● **WHAT TO WORK ON**: Only one stretch of the records below is wanted: the lines from the one holding "exec_completes hi s" through the one holding "refine ⟨fun h". Return it exactly, both ends included.

Items from a data source

theorem exec_genV7Strict_outcome : ∃ t, exec .genV7Strict s = .next t ∧ TickOutcome s t := by
  refine ⟨_, rfl, ?_⟩
  cases s.port.seq with
  | strictAcq => exact .strictAcquire hcur
  | strictSpin => exact .ofAfterNow (.strictSpinOn (by simpa using hcur) _)
  | idle => exact .waits s
  | busy op => exact .waits s

theorem exec_tickOutcome {i : Instr} (hi : i ∈ tickCommands) : ∃ t, exec i s = .next t ∧ TickOutcome s t := by
  simp only [tickCommands, List.mem_cons, List.not_mem_nil, or_false] at hi
  rcases hi with rfl | rfl | rfl
  · exact ⟨_, rfl, .ofAfterNow (.generateV7 (by simpa using hcur) _)⟩
  · exact ⟨_, rfl, .generateV7 hcur _⟩
  · exact exec_genV7Strict_outcome hcur

end

/-! ### The codes of every command -/

/-- The commands that end with code 0 only. -/
def codeZeroCommands : List Instr :=
  [.nop, .genV4, .getVersion, .getVariant, .getTime, .shift, .shiftB32, .shiftB64, .unshift, .unshiftB32, .unshiftB64,
    .fmtCanonical, .fmtC32, .fmtC64, .fmtShort, .fmtRaw, .fmtJson]

theorem possibleCodes_of_codeZero {i : Instr} (hi : i ∈ codeZeroCommands) (testMode : Bool) :
    possibleCodes testMode i = [0] := by
  revert i testMode; decide

theorem tickCommands_have_no_codes : ∀ i ∈ tickCommands,
    i ∉ codeZeroCommands ∧ i ≠ .parse ∧ i ≠ .parseShort ∧ i ≠ .fromBytes ∧ i ≠ .testReseed := by decide

/-- Settles O52: a command on a tick has one of the outcomes above, and every other command completes with its codes. -/
theorem eachCommandHasItsPossibleCodes : Obligations.EachCommandHasItsPossibleCodes := by
  intro i s hcur
  by_cases hi : i ∈ tickCommands
  · obtain ⟨t, ht, hout⟩ := exec_tickOutcome hcur hi
    obtain ⟨hzero, hparse, hshort, hbytes, hreseed⟩ := tickCommands_have_no_codes i hi
    exact ⟨t, ht, fun h => absurd h hzero, fun h => absurd h hparse, fun h => absurd h hshort,
      fun h => absurd h hbytes, fun h => absurd h hreseed, fun h => absurd hi h, fun _ => hout⟩
  · obtain ⟨_, ht, g, p, err, rfl, hphase, hcode⟩ := exec_completes hi s
    refine ⟨_, ht, ?_⟩
    rw [port_endedWith hcur]
    refine ⟨fun h => ?_, ?_, ?_, ?_, ?_, fun _ => ⟨rfl, rfl, hphase⟩, fun h => absurd h hi⟩
    · exact List.mem_singleton.mp (possibleCodes_of_codeZero h s.g.testMode ▸ hcode)
    · rintro rfl; exact hcode
    · rintro rfl; exact hcode
    · rintro rfl; exact hcode
    · rintro rfl; exact List.mem_singleton.mp hcode

end Sys2Proof
end

section
/-! SUPPORT. Progress under PORT_PROGRESS (70_reset_and_hazards.md R405): no event but a reset, a fatal event or a port's own
step ends its wait, so its own step stays enabled until it is taken, and that step brings the port on. -/

namespace Sys2Proof

open Sys2Proof.Machine

/-! ### What an event leaves of a READY block (10_state.md R32, 70_reset_and_hazards.md R392) -/

theorem commandEffect_phase {i : Instr} {s t : State} (he : CommandEffect i s t) :
    t.g.phase = s.g.phase ∨ t.g.phase = .fatal := by
  cases he with
  | waits e _ _ => exact .inl rfl
  | acquires _ _ _ => exact .inl rfl
  | ends e g p err _ _ _ hg => exact .inl hg.phase
  | fatal e c _ => exact .inr rfl

/-- From READY only a fatal event or a reset leads away. -/
theorem takeEvent_ready {s t : State} {e : Event} (ht : s.takeEvent e = .next t) (hready : s.g.phase = .ready)
    (hr : isReset e = false) : t.g.phase = .ready ∨ t.g.phase = .fatal := by
  rw [← hready]
  cases e with
  | read a n => obtain ⟨r, rfl⟩ := busRead_cases ht; exact .inl rfl
  | write a n v =>
    rcases busWrite_cases ht with rfl | ⟨off, -, -, rfl⟩
    · exact .inl rfl
    · rcases writeReg_cases s off v with ⟨-, clock, seed, hw⟩ | ⟨p, r, hw⟩ | hw <;> rw [hw] <;> exact .inl rfl
  | portStep p =>
    rcases portStep_cases ht with ⟨-, rfl⟩ | ⟨-, op, -, ⟨i, -, he, -⟩ | ⟨x, -, rfl⟩⟩
    · exact .inl rfl
    · exact commandEffect_phase (s := s.withCurrent p) he
    · exact .inl rfl
  | seedStep =>
    obtain rfl := Host.Outcome.next.inj ht
    exact .inl (congrArg (fun u : State => u.g.phase) (seedingStep_halted (by simp [hready])))
  | reset strap => cases hr

/-! ### What an event leaves of a port's sequencer (10_state.md R39, 20_memory.md R92) -/

theorem SeqIs.ofSamePort {s t : State} {p : Nat} {seq : Seq} (h : SeqIs s p seq) (hp : t.ports[p]? = s.ports[p]?) :
    SeqIs t p seq := by
  obtain ⟨q, hq, hseq⟩ := h
  exact ⟨q, hp.trans hq, hseq⟩

/-- A busy port's sequencer takes no write, whatever port the write is for. -/
theorem SeqIs.writePort {s : State} {p : Nat} {seq : Seq} (h : SeqIs s p seq) (hbusy : seq ≠ .idle) (k : Nat) (v : Word)
    (r : PortReg) : SeqIs { s with ports := s.ports.modify k fun q => q.write s.g.phase v r } p seq := by
  obtain ⟨q, hq, rfl⟩ := h
  by_cases hk : k = p
  · refine ⟨q.write s.g.phase v r, by simp [hk, hq], ?_⟩
    rcases seq_write q s.g.phase v r with hw | ⟨-, hidle, -⟩
    · exact hw
    · exact absurd hidle hbusy
  · exact ⟨q, by simp [hk, hq], rfl⟩

theorem busWrite_keepsSeq {s t : State} {a n : Nat} {v : Word} {p : Nat} {seq : Seq} (h : SeqIs s p seq)
    (hbusy : seq ≠ .idle) (ht : s.busWrite a n v = .next t) : SeqIs t p seq := by
  rcases busWrite_cases ht with rfl | ⟨off, -, -, rfl⟩
  · exact h.ofSamePort rfl
  · rcases writeReg_cases s off v with ⟨-, clock, seed, hw⟩ | ⟨k, r, hw⟩ | hw <;> rw [hw]
    · exact h.ofSamePort rfl
    · exact (h.writePort hbusy k v r).ofSamePort rfl
    · exact h.ofSamePort rfl

theorem portStep_keeps_others {s t : State} {k p : Nat} (hp : p ≠ k) (ht : s.portStep k = .next t) :
    t.ports[p]? = s.ports[p]? := by
  rcases portStep_cases ht with ⟨-, rfl⟩ | ⟨-, op, -, ⟨i, -, -, hx⟩ | ⟨x, -, rfl⟩⟩
  · rfl
  · obtain ⟨-, -, -, hothers⟩ := exec_keeps_others hx
    exact hothers p hp
  · exact State.setPort_ports_ne (s.withCurrent k) _ hp

/-- A busy port's sequencer moves by its own step or a reset only. -/
theorem takeEvent_keepsSeq {s t : State} {e : Event} {p : Nat} {seq : Seq} (ht : s.takeEvent e = .next t) (h : SeqIs s p seq)
    (hbusy : seq ≠ .idle) (hr : isReset e = false) (he : e ≠ .portStep p) : SeqIs t p seq := by
  cases e with
  | read a n => obtain ⟨r, rfl⟩ := busRead_cases ht; exact h.ofSamePort rfl
  | write a n v => exact busWrite_keepsSeq h hbusy ht
  | portStep k => exact h.ofSamePort (portStep_keeps_others (fun hpk => he (hpk ▸ rfl)) ht)
  | seedStep => exact Host.Outcome.next.inj ht ▸ h.ofSamePort (congrArg (·[p]?) (seedingStep_ports s))
  | reset strap => cases hr

/-! ### A port waiting for its own step in an execution -/

/-- The block is READY, and port `p` is in the state `seq` of its sequencer. -/
structure Waiting (p : Nat) (seq : Seq) (s : State) : Prop where
  ready : s.g.phase = .ready
  seq : SeqIs s p seq

theorem Waiting.next {s t : State} {e : Event} {p : Nat} {seq : Seq} (h : Waiting p seq s) (hbusy : seq ≠ .idle)
    (hr : isReset e = false) (he : e ≠ .portStep p) (ht : Takes s e t) (hfatal : t.g.phase ≠ .fatal) :
    Waiting p seq t := by
  obtain ⟨events, eventNo, ht⟩ := ht
  exact ⟨(takeEvent_ready ht h.ready hr).resolve_right hfatal, takeEvent_keepsSeq ht h.seq hbusy hr he⟩

theorem Waiting.stepEnabled {s : State} {p : Nat} {seq : Seq} (h : Waiting p seq s) (hbusy : seq ≠ .idle)
    (hfree : seq = .strictAcq → s.g.lock = none) : s.stepEnabled (.portStep p) = true := by
  obtain ⟨hready, q, hq, rfl⟩ := h
  have hport : (s.withCurrent p).port = q := port_eq_of_getElem? hq
  have hgetD : s.ports.getD p Port.reset = q := hport
  have hen : s.portEnabled p = true :=
    (portEnabled_iff s p).mpr ⟨hready, hport ▸ hbusy, (List.getElem?_eq_some_iff.mp hq).1⟩
  rw [State.stepEnabled, hen, hgetD]
  by_cases hacq : q.seq = .strictAcq
  · simp [hfree hacq]
  · simp [hacq]

/-- If the own step of a waiting port reaches the goal or Fatal, the execution reaches the goal, Fatal or a reset. -/
theorem reaches_of_waiting {run : Nat → State} {ev : Nat → Event} (hrun : IsExecution run ev) (hprog : PortProgress run ev)
    {n p : Nat} {seq : Seq} {goal : State → Prop} (hbusy : seq ≠ .idle) (hn : Waiting p seq (run n))
    (hfree : seq = .strictAcq → ∀ m, n ≤ m → SeqIs (run m) p seq → (run m).g.lock = none)
    (hstep : ∀ m t, n ≤ m → Waiting p seq (run m) → Takes (run m) (.portStep p) t → t.g.phase = .fatal ∨ goal t) :
    Reaches run ev n goal := by
  by_contra hnever
  have hno : ∀ m, n ≤ m → isReset (ev m) = false ∧ (run m).g.phase ≠ .fatal ∧ ¬ goal (run m) := fun m hm => by
    refine ⟨?_, fun h => hnever ⟨m, hm, .inr (.inl h)⟩, fun h => hnever ⟨m, hm, .inr (.inr h)⟩⟩
    exact Bool.eq_false_iff.mpr fun h => hnever ⟨m, hm, .inl h⟩
  have hother : ∀ m, n ≤ m → Waiting p seq (run m) → ev m ≠ .portStep p := fun m hm hw he => by
    obtain ⟨-, hfatal, hgoal⟩ := hno (m + 1) (by omega)
    exact (hstep m _ hm hw (he ▸ hrun m)).elim hfatal hgoal
  have hwaits : ∀ m, n ≤ m → Waiting p seq (run m) := fun m hm => by
    induction m, hm using Nat.le_induction with
    | base => exact hn
    | succ m hm ih =>
      exact ih.next hbusy (hno m hm).1 (hother m hm ih) (hrun m) (hno (m + 1) (by omega)).2.1
  obtain ⟨m, hm, he⟩ := hprog (.portStep p) n fun m hm =>
    (hwaits m hm).stepEnabled hbusy fun hacq => hfree hacq m hm (hwaits m hm).seq
  exact hother m hm (hwaits m hm) he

● **ANSWER BOX**:
  · obtain ⟨_, ht, g, p, err, rfl, hphase, hcode⟩ := exec_completes hi s
    refine ⟨_, ht, ?_⟩
    rw [port_endedWith hcur]
    refine ⟨fun h => ?_, ?_, ?_, ?_, ?_, fun _ => ⟨rfl, rfl, hphase⟩, fun h => absurd h hi⟩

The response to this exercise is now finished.